* EXERCISE BRIEF *
Set down exactly the lines below between the line holding "(hs : Writing s) (hp" and the line holding "State.encodeFields i (pre", inclusive; no other line belongs in the answer.

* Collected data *
-- ==== Sys2Proof/Laws/Encoder.lean ====
section
/-! SUPPORT. What ENCODE's micro-operations do, field by field and together (R151 to R154). -/

namespace Sys2Proof.Machine

open Sys2Proof

/-- What the micro-operations of ENCODE before its last step may change: H, V, T, W and SEQ (R151). -/
def EncodeFrame (s s' : State) : Prop :=
  ∃ (H V : Writer) (T W : Nat) (Q : Seq), s' = { s with hctx := H, vctx := V, t := T, w := W, seq := Q }

theorem EncodeFrame.refl (s : State) : EncodeFrame s s := ⟨s.hctx, s.vctx, s.t, s.w, s.seq, rfl⟩

theorem EncodeFrame.trans {a b c : State} (h₁ : EncodeFrame a b) (h₂ : EncodeFrame b c) : EncodeFrame a c := by
  obtain ⟨H, V, T, W, Q, rfl⟩ := h₁
  obtain ⟨H', V', T', W', Q', rfl⟩ := h₂
  exact ⟨H', V', T', W', Q', rfl⟩

theorem EncodeFrame.atSeq (s : State) (p : Phase) (i : Nat) : EncodeFrame s (s.atSeq p i) :=
  ⟨s.hctx, s.vctx, s.t, s.w, { phase := p, idx := i }, rfl⟩

theorem EncodeFrame.setCtx (s : State) (c : Ctx) (x : Writer) : EncodeFrame s (s.setCtx c x) := by
  cases c
  · exact ⟨x, s.vctx, s.t, s.w, s.seq, rfl⟩
  · exact ⟨s.hctx, x, s.t, s.w, s.seq, rfl⟩

theorem EncodeFrame.latchWidth (s : State) (v : Word) : EncodeFrame s (s.latchWidth v) :=
  ⟨s.hctx, s.vctx, s.t, bw v, s.seq, rfl⟩

/-- The contexts ENCODE is writing are in the form R29 asks and not finished. -/
structure Writing (s : State) : Prop where
  hInv : s.hctx.Inv
  vInv : s.vctx.Inv
  hOpen : s.hctx.finished = false
  vOpen : s.vctx.finished = false

/-- What a run of fields has appended: `hb` to H, `vb` to V, and as many to T as to V. -/
structure Appended (s s' : State) (hb vb : List Bool) : Prop where
  frame : EncodeFrame s s'
  writing : Writing s'
  hBits : s'.hctx.bits = s.hctx.bits ++ hb
  vBits : s'.vctx.bits = s.vctx.bits ++ vb
  total : s'.t = s.t + vb.length
  latch : s.w ≤ 32 → s'.w ≤ 32

theorem Appended.refl {s : State} (h : Writing s) : Appended s s [] [] :=
  ⟨EncodeFrame.refl s, h, by simp, by simp, by simp, id⟩

theorem Appended.trans {a b c : State} {h₁ v₁ h₂ v₂ : List Bool} (x : Appended a b h₁ v₁) (y : Appended b c h₂ v₂) :
    Appended a c (h₁ ++ h₂) (v₁ ++ v₂) :=
  ⟨x.frame.trans y.frame, y.writing, by rw [y.hBits, x.hBits, List.append_assoc],
    by rw [y.vBits, x.vBits, List.append_assoc], by rw [y.total, x.total, List.length_append, Nat.add_assoc],
    fun h => y.latch (x.latch h)⟩

theorem toNat_ofNat_bw (v : Word) : (BitVec.ofNat 32 (bw v)).toNat = bw v := by
  have := bw_le v
  rw [BitVec.toNat_ofNat]
  exact Nat.mod_eq_of_lt (by omega)

theorem Writing.latched {s : State} (h : Writing s) (i : Nat) (v : Word) :
    Writing ((s.atSeq .encField i).latchWidth v) := ⟨h.hInv, h.vInv, h.hOpen, h.vOpen⟩

theorem State.encodeField_eq (s : State) (i : Nat) (h : Byte) (v : Word) :
    s.encodeField i h v =
      if bw v = 0 then ((s.atSeq .encField i).latchWidth v).append .H 0#32 h.toNat false
      else if h.toNat < bw v then .raised (.valueTooWide v h) ((s.atSeq .encField i).latchWidth v)
      else ((s.atSeq .encField i).latchWidth v).encodeNonzero h v := rfl

theorem EncodeFrame.latched (s : State) (i : Nat) (v : Word) :
    EncodeFrame s ((s.atSeq .encField i).latchWidth v) :=
  (EncodeFrame.atSeq s _ _).trans (EncodeFrame.latchWidth _ v)

theorem EncodeFrame.addTotal (s : State) (n : Nat) : EncodeFrame s (s.addTotal n) :=
  ⟨s.hctx, s.vctx, s.t + n, s.w, s.seq, rfl⟩

/-- A header field appended to H. -/
theorem Appended.header {s : State} (h : Writing s) (bits : List Bool) :
    Appended s (s.setCtx .H (s.hctx.pushBits bits)) bits [] :=
  ⟨EncodeFrame.setCtx s .H _, ⟨Writer.pushBits_Inv _ _ h.hInv, h.vInv, (Writer.pushBits_finished _ _).trans h.hOpen, h.vOpen⟩,
    Writer.pushBits_bits _ _ h.hInv, (List.append_nil _).symm, rfl, id⟩

/-- A value field appended to V and counted in T. -/
theorem Appended.value {s : State} (h : Writing s) (bits : List Bool) (n : Nat) (hn : n = bits.length) :
    Appended s ((s.setCtx .V (s.vctx.pushBits bits)).addTotal n) [] bits :=
  ⟨(EncodeFrame.setCtx s .V _).trans (EncodeFrame.addTotal _ _),
    ⟨h.hInv, Writer.pushBits_Inv _ _ h.vInv, h.hOpen, (Writer.pushBits_finished _ _).trans h.vOpen⟩,
    (List.append_nil _).symm, Writer.pushBits_bits _ _ h.vInv, congrArg (s.t + ·) hn, id⟩

/-- SEQ moved and the width latched: nothing appended. -/
theorem Appended.latched {s : State} (h : Writing s) (i : Nat) (v : Word) :
    Appended s ((s.atSeq .encField i).latchWidth v) [] [] :=
  ⟨EncodeFrame.latched s i v, h.latched i v, (List.append_nil _).symm, (List.append_nil _).symm, rfl, fun _ => bw_le v⟩

/-- The non-zero field of width W: header, value bits, T (R151). -/
theorem State.encodeNonzero_eq (s : State) (h : Byte) (v : Word) (hs : Writing s) (h32 : h.toNat ≤ 32) (hz : s.w ≠ 0)
    (hw : s.w = bw v) :
    ∃ s', s.encodeNonzero h v = .ok s' ∧ Appended s s' (headerField (h, v)) (valueBits (h, v)) := by
  have hb := bw_le v
  have a₁ := Appended.header hs (bitsOf (BitVec.ofNat 32 s.w).toNat h.toNat)
  have a₂ := Appended.value a₁.writing (bitsOf v.toNat (s.w - 1)) (s.w - 1) (length_bitsOf _ _).symm
  have a := a₁.trans a₂
  have hh : bitsOf (BitVec.ofNat 32 s.w).toNat h.toNat ++ [] = headerField (h, v) := by
    rw [hw, toNat_ofNat_bw, List.append_nil]; rfl
  have hv : [] ++ bitsOf v.toNat (s.w - 1) = valueBits (h, v) := by rw [hw]; rfl
  rw [hh, hv] at a
  refine ⟨_, ?_, a⟩
  unfold State.encodeNonzero
  rw [State.append_H _ _ _ h32 hs.hOpen]
  simp only [Micro.andThen]
  rw [State.append_V_lb _ v _ (by simp only [State.setCtx_w]; omega) (by simpa using hz) a₁.writing.vOpen]
  simp only [State.setCtx_w]

/-- A field that fits appends its header field to H and its value field to V (R151). -/
theorem State.encodeField_fits (s : State) (i : Nat) (h : Byte) (v : Word) (hs : Writing s)
    (hf : fieldFits (h, v) = true) :
    ∃ s', s.encodeField i h v = .ok s' ∧ Appended s s' (headerField (h, v)) (valueBits (h, v)) := by
  simp only [fieldFits, Bool.and_eq_true, decide_eq_true_eq] at hf
  obtain ⟨hbw, h32⟩ := hf
  have a₀ := Appended.latched hs i v
  rw [State.encodeField_eq]
  by_cases hz : bw v = 0
  · rw [if_pos hz, State.append_H _ _ _ h32 a₀.writing.hOpen]
    have a := a₀.trans (Appended.header a₀.writing (bitsOf (0#32).toNat h.toNat))
    have hv : valueBits (h, v) = [] := by simp [valueBits, hz, bitsOf]
    have hh : headerField (h, v) = bitsOf (0#32).toNat h.toNat := by simp [headerField, hz]
    rw [hv, hh]
    exact ⟨_, rfl, a⟩
  · rw [if_neg hz, if_neg (by omega)]
    obtain ⟨s', e, a⟩ := State.encodeNonzero_eq _ h v a₀.writing h32 (by simpa using hz) (by simp)
    exact ⟨s', e, a₀.trans a⟩

/-- The fault of a field that does not fit (R153, R215). -/
def fieldFault (h : Byte) (v : Word) : Raise :=
  if h.toNat < bw v then .valueTooWide v h else .widthOutOfRange h.toNat

/-- A field that does not fit raises its fault at its index with nothing appended (R153, R215, R218). -/
theorem State.encodeField_unfit (s : State) (i : Nat) (h : Byte) (v : Word) (hf : fieldFits (h, v) = false) :
    s.encodeField i h v = .raised (fieldFault h v) ((s.atSeq .encField i).latchWidth v) := by
  have hbw := bw_le v
  simp only [fieldFits, Bool.and_eq_false_iff, decide_eq_false_iff_not] at hf
  rw [State.encodeField_eq]
  unfold fieldFault
  by_cases hz : bw v = 0
  · rw [if_pos hz, State.append_wide _ _ _ _ _ (by omega), if_neg (by omega)]
  · rw [if_neg hz]
    by_cases hlt : h.toNat < bw v
    · rw [if_pos hlt, if_pos hlt]
    · rw [if_neg hlt, if_neg hlt]
      unfold State.encodeNonzero
      rw [State.append_wide _ _ _ _ _ (by omega)]
      rfl

/-- A run of fields that fit appends all header fields and all value fields. -/
theorem State.encodeFields_fit (fields : List (Byte × Word)) (i : Nat) (s : State) (hs : Writing s)
    (hf : fields.all fieldFits = true) :
    ∃ s', State.encodeFields i fields s = .ok s' ∧
      Appended s s' (fields.flatMap headerField) (fields.flatMap valueBits) := by
  induction fields generalizing i s with
  | nil => exact ⟨s, rfl, Appended.refl hs⟩
  | cons f fields ih =>
    obtain ⟨h, v⟩ := f
    simp only [List.all_cons, Bool.and_eq_true] at hf
    obtain ⟨s₁, e₁, a₁⟩ := s.encodeField_fits i h v hs hf.1
    obtain ⟨s₂, e₂, a₂⟩ := ih (i + 1) s₁ a₁.writing hf.2
    refine ⟨s₂, ?_, by simpa using a₁.trans a₂⟩
    rw [State.encodeFields, e₁]
    exact e₂

/-- The first field that does not fit ends the run with its fault; fields after it are not looked at (R218). -/
theorem State.encodeFields_unfit (pre post : List (Byte × Word)) (h : Byte) (v : Word) (i : Nat) (s : State)
    (hs : Writing s) (hp : pre.all fieldFits = true) (hf : fieldFits (h, v) = false) :
    ∃ s', Appended s s' (pre.flatMap headerField) (pre.flatMap valueBits) ∧
      State.encodeFields i (pre ++ (h, v) :: post) s =
      .raised (fieldFault h v) ((s'.atSeq .encField (i + pre.length)).latchWidth v) := by
  induction pre generalizing i s with
  | nil =>
    refine ⟨s, Appended.refl hs, ?_⟩
    simp [State.encodeFields, s.encodeField_unfit i h v hf, Micro.andThen]
  | cons f pre ih =>
    obtain ⟨h', v'⟩ := f
    simp only [List.all_cons, Bool.and_eq_true] at hp
    obtain ⟨s₁, e₁, a₁⟩ := s.encodeField_fits i h' v' hs hp.1
    obtain ⟨s₂, a₂, e₂⟩ := ih (i + 1) s₁ a₁.writing hp.2
    refine ⟨s₂, by simpa using a₁.trans a₂, ?_⟩
    simp only [List.cons_append, State.encodeFields, e₁, Micro.andThen, e₂, List.length_cons]
    rw [show i + 1 + pre.length = i + (pre.length + 1) by omega]

theorem State.encodeInit_writing (s : State) : Writing s.encodeInit :=
  ⟨Writer.empty_Inv, Writer.empty_Inv, rfl, rfl⟩

/-- ENCODE after the last field, by what each of its three flush phases answers (R151). -/
theorem State.encodeTail_of_phases {s s₁ s₂ s₃ : State} (h₁ : (s.atSeq .encFlushV 0).finish .V = .ok s₁)
    (h₂ : (s₁.atSeq .encSplice 0).splice s₁.t = .ok s₂) (h₃ : (s₂.atSeq .encFlushH 0).finish .H = .ok s₃) :
    s.encodeTail = .ok { s₃ with data := Memory.ofBytes s₃.hctx.out } := by
  simp only [State.encodeTail, h₁, h₂, h₃, Micro.andThen]

/-- SPLICE after FINISH V carries exactly the bits of V, not its pad (R152). -/
theorem State.splice_after_finish {s s₁ : State} (hv : s₁.vctx = s.vctx.flush) (hh : s₁.hctx = s.hctx) (hs : Writing s)
    (ht : s₁.t = s.vctx.bits.length) :
    (s₁.atSeq .encSplice 0).splice s₁.t = .ok ((s₁.atSeq .encSplice 0).setCtx .H (s.hctx.pushBits s.vctx.bits)) := by
  have hsb := s.vctx.flush_streamBits hs.vInv
  have hlen := congrArg List.length hsb
  simp only [length_streamBits, List.length_append, List.length_replicate] at hlen
  rw [State.splice_eq _ _ (by rw [State.atSeq_vctx, hv]; omega) (by rw [State.atSeq_hctx, hh]; exact hs.hOpen),
    State.atSeq_vctx, State.atSeq_hctx, hv, hh, hsb, ht, List.take_left]

/-- FINISH in its phase: the context is flushed, the rest of ENCODE's working state but SEQ is as it was. -/
theorem State.finish_V_phase (s : State) (hf : s.vctx.finished = false) :
    ∃ s', (s.atSeq .encFlushV 0).finish .V = .ok s' ∧ EncodeFrame s s' ∧ s'.hctx = s.hctx ∧ s'.vctx = s.vctx.flush ∧
      s'.t = s.t ∧ s'.w = s.w :=
  ⟨_, (s.atSeq .encFlushV 0).finish_eq .V hf, (EncodeFrame.atSeq s _ _).trans (EncodeFrame.setCtx _ .V _),
    rfl, rfl, rfl, rfl⟩

theorem State.finish_H_phase (s : State) (hf : s.hctx.finished = false) :
    ∃ s', (s.atSeq .encFlushH 0).finish .H = .ok s' ∧ EncodeFrame s s' ∧ s'.hctx = s.hctx.flush ∧ s'.vctx = s.vctx ∧
      s'.t = s.t ∧ s'.w = s.w :=
  ⟨_, (s.atSeq .encFlushH 0).finish_eq .H hf, (EncodeFrame.atSeq s _ _).trans (EncodeFrame.setCtx _ .H _),
    rfl, rfl, rfl, rfl⟩

/-- After the last field: DATA gets the bits of H and then those of V, stored in bytes (R151, R152). -/
theorem State.encodeTail_eq (s : State) (hs : Writing s) (ht : s.t = s.vctx.bits.length) :
    ∃ s', EncodeFrame s s' ∧ s'.hctx = (s.hctx.pushBits s.vctx.bits).flush ∧ s'.vctx = s.vctx.flush ∧ s'.t = s.t ∧
      s'.w = s.w ∧ s.encodeTail = .ok { s' with data := Memory.ofBytes (bytesOf (s.hctx.bits ++ s.vctx.bits)) } := by
  obtain ⟨s₁, e₁, f₁, hh₁, hv₁, ht₁, hw₁⟩ := s.finish_V_phase hs.vOpen
  have e₂ := State.splice_after_finish hv₁ hh₁ hs (ht₁.trans ht)
  obtain ⟨s₃, e₃, f₃, hh₃, hv₃, ht₃, hw₃⟩ :=
    ((s₁.atSeq .encSplice 0).setCtx .H (s.hctx.pushBits s.vctx.bits)).finish_H_phase (by simpa using hs.hOpen)
  have f₂ := (EncodeFrame.atSeq s₁ .encSplice 0).trans (EncodeFrame.setCtx _ .H (s.hctx.pushBits s.vctx.bits))
  refine ⟨s₃, (f₁.trans f₂).trans f₃, by simpa using hh₃, by simpa [hv₁] using hv₃, by simpa [ht₁] using ht₃,
    by simpa [hw₁] using hw₃, ?_⟩
  rw [State.encodeTail_of_phases e₁ e₂ e₃, ← Writer.pushBits_bits _ _ hs.hInv,
    ← Writer.flush_out _ (Writer.pushBits_Inv s.hctx s.vctx.bits hs.hInv), hh₃]
  simp

theorem packedBits_length (hw : List Byte) (vals : List Word) (h : hw.length = vals.length) :
    (packedBits hw vals).length = packedLength hw vals := by
  unfold packedBits packedLength
  rw [List.length_append]
  congr 1
  · induction hw generalizing vals with
    | nil => simp
    | cons x hw ih =>
      cases vals with
      | nil => simp at h
      | cons v vals => simp at h; simp [headerField, ih vals h]
  · induction hw generalizing vals with
    | nil => cases vals with
      | nil => rfl
      | cons v vals => simp at h
    | cons x hw ih =>
      cases vals with
      | nil => simp at h
      | cons v vals =>
        simp at h
        simp only [List.zip_cons_cons, List.flatMap_cons, List.length_append, ih vals h, List.filter_cons]
        by_cases hv : v = 0#32
        · subst hv
          have : bw 0#32 = 0 := by decide
          simp [valueBits, this]
        · simp [valueBits, hv]

/-- The outcome of ENCODE on lists it can encode: DATA is the packed stream (R154). -/
theorem execEncode_encodable (s : State) (h : encodable s.hw s.vals = true) :
    ∃ s', EncodeFrame s s' ∧ s'.hctx.Inv ∧ s'.vctx.Inv ∧ s'.t = ((s.hw.zip s.vals).flatMap valueBits).length ∧
      (s.w ≤ 32 → s'.w ≤ 32) ∧ execEncode s = .next (State.complete .encode
        { s' with data := Memory.ofBytes (bytesOf (packedBits s.hw s.vals)) }) := by
  simp only [encodable, Bool.and_eq_true, decide_eq_true_eq] at h
  obtain ⟨s₁, e₁, a₁⟩ := State.encodeFields_fit _ 0 s.encodeInit s.encodeInit_writing h.2
  have hh : s₁.hctx.bits = (s.hw.zip s.vals).flatMap headerField := a₁.hBits
  have hv : s₁.vctx.bits = (s.hw.zip s.vals).flatMap valueBits := a₁.vBits
  have ht : s₁.t = ((s.hw.zip s.vals).flatMap valueBits).length := by simpa [State.encodeInit] using a₁.total
  obtain ⟨s₂, f₂, i₁, i₂, ht₂, hw₂, e₂⟩ := s₁.encodeTail_eq a₁.writing (by rw [ht, hv])
  have hH : s₂.hctx.Inv := i₁ ▸ Writer.flush_Inv _ (Writer.pushBits_Inv _ _ a₁.writing.hInv)
  have hV : s₂.vctx.Inv := i₂ ▸ Writer.flush_Inv _ a₁.writing.vInv
  have f₁ : EncodeFrame s s₁ := EncodeFrame.trans ⟨_, _, _, _, _, rfl⟩ a₁.frame
  refine ⟨s₂, f₁.trans f₂, hH, hV, ht₂.trans ht, fun h => hw₂ ▸ a₁.latch h, ?_⟩
  unfold execEncode
  rw [if_neg (by simpa using h.1), e₁]
  simp only [Micro.andThen]
  rw [e₂, hh, hv]
  rfl

/-- The outcome of ENCODE at the first field that does not fit (R218). -/
theorem execEncode_unfit (s : State) (pre post : List (Byte × Word)) (h : Byte) (v : Word)
    (hl : s.hw.length = s.vals.length) (hz : s.hw.zip s.vals = pre ++ (h, v) :: post)
    (hp : pre.all fieldFits = true) (hf : fieldFits (h, v) = false) :
    ∃ s', Appended s.encodeInit s' (pre.flatMap headerField) (pre.flatMap valueBits) ∧ execEncode s =
      .next (((s'.atSeq .encField pre.length).latchWidth v).raise .encode (fieldFault h v)) := by
  obtain ⟨s₁, a₁, e₁⟩ := State.encodeFields_unfit pre post h v 0 s.encodeInit s.encodeInit_writing hp hf
  refine ⟨s₁, a₁, ?_⟩
  unfold execEncode
  rw [if_neg (by simpa using hl), hz, e₁, Nat.zero_add]
  rfl

end Sys2Proof.Machine
end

* COMPLETED EXERCISE *
    (hs : Writing s) (hp : pre.all fieldFits = true) (hf : fieldFits (h, v) = false) :
    ∃ s', Appended s s' (pre.flatMap headerField) (pre.flatMap valueBits) ∧
      State.encodeFields i (pre ++ (h, v) :: post) s =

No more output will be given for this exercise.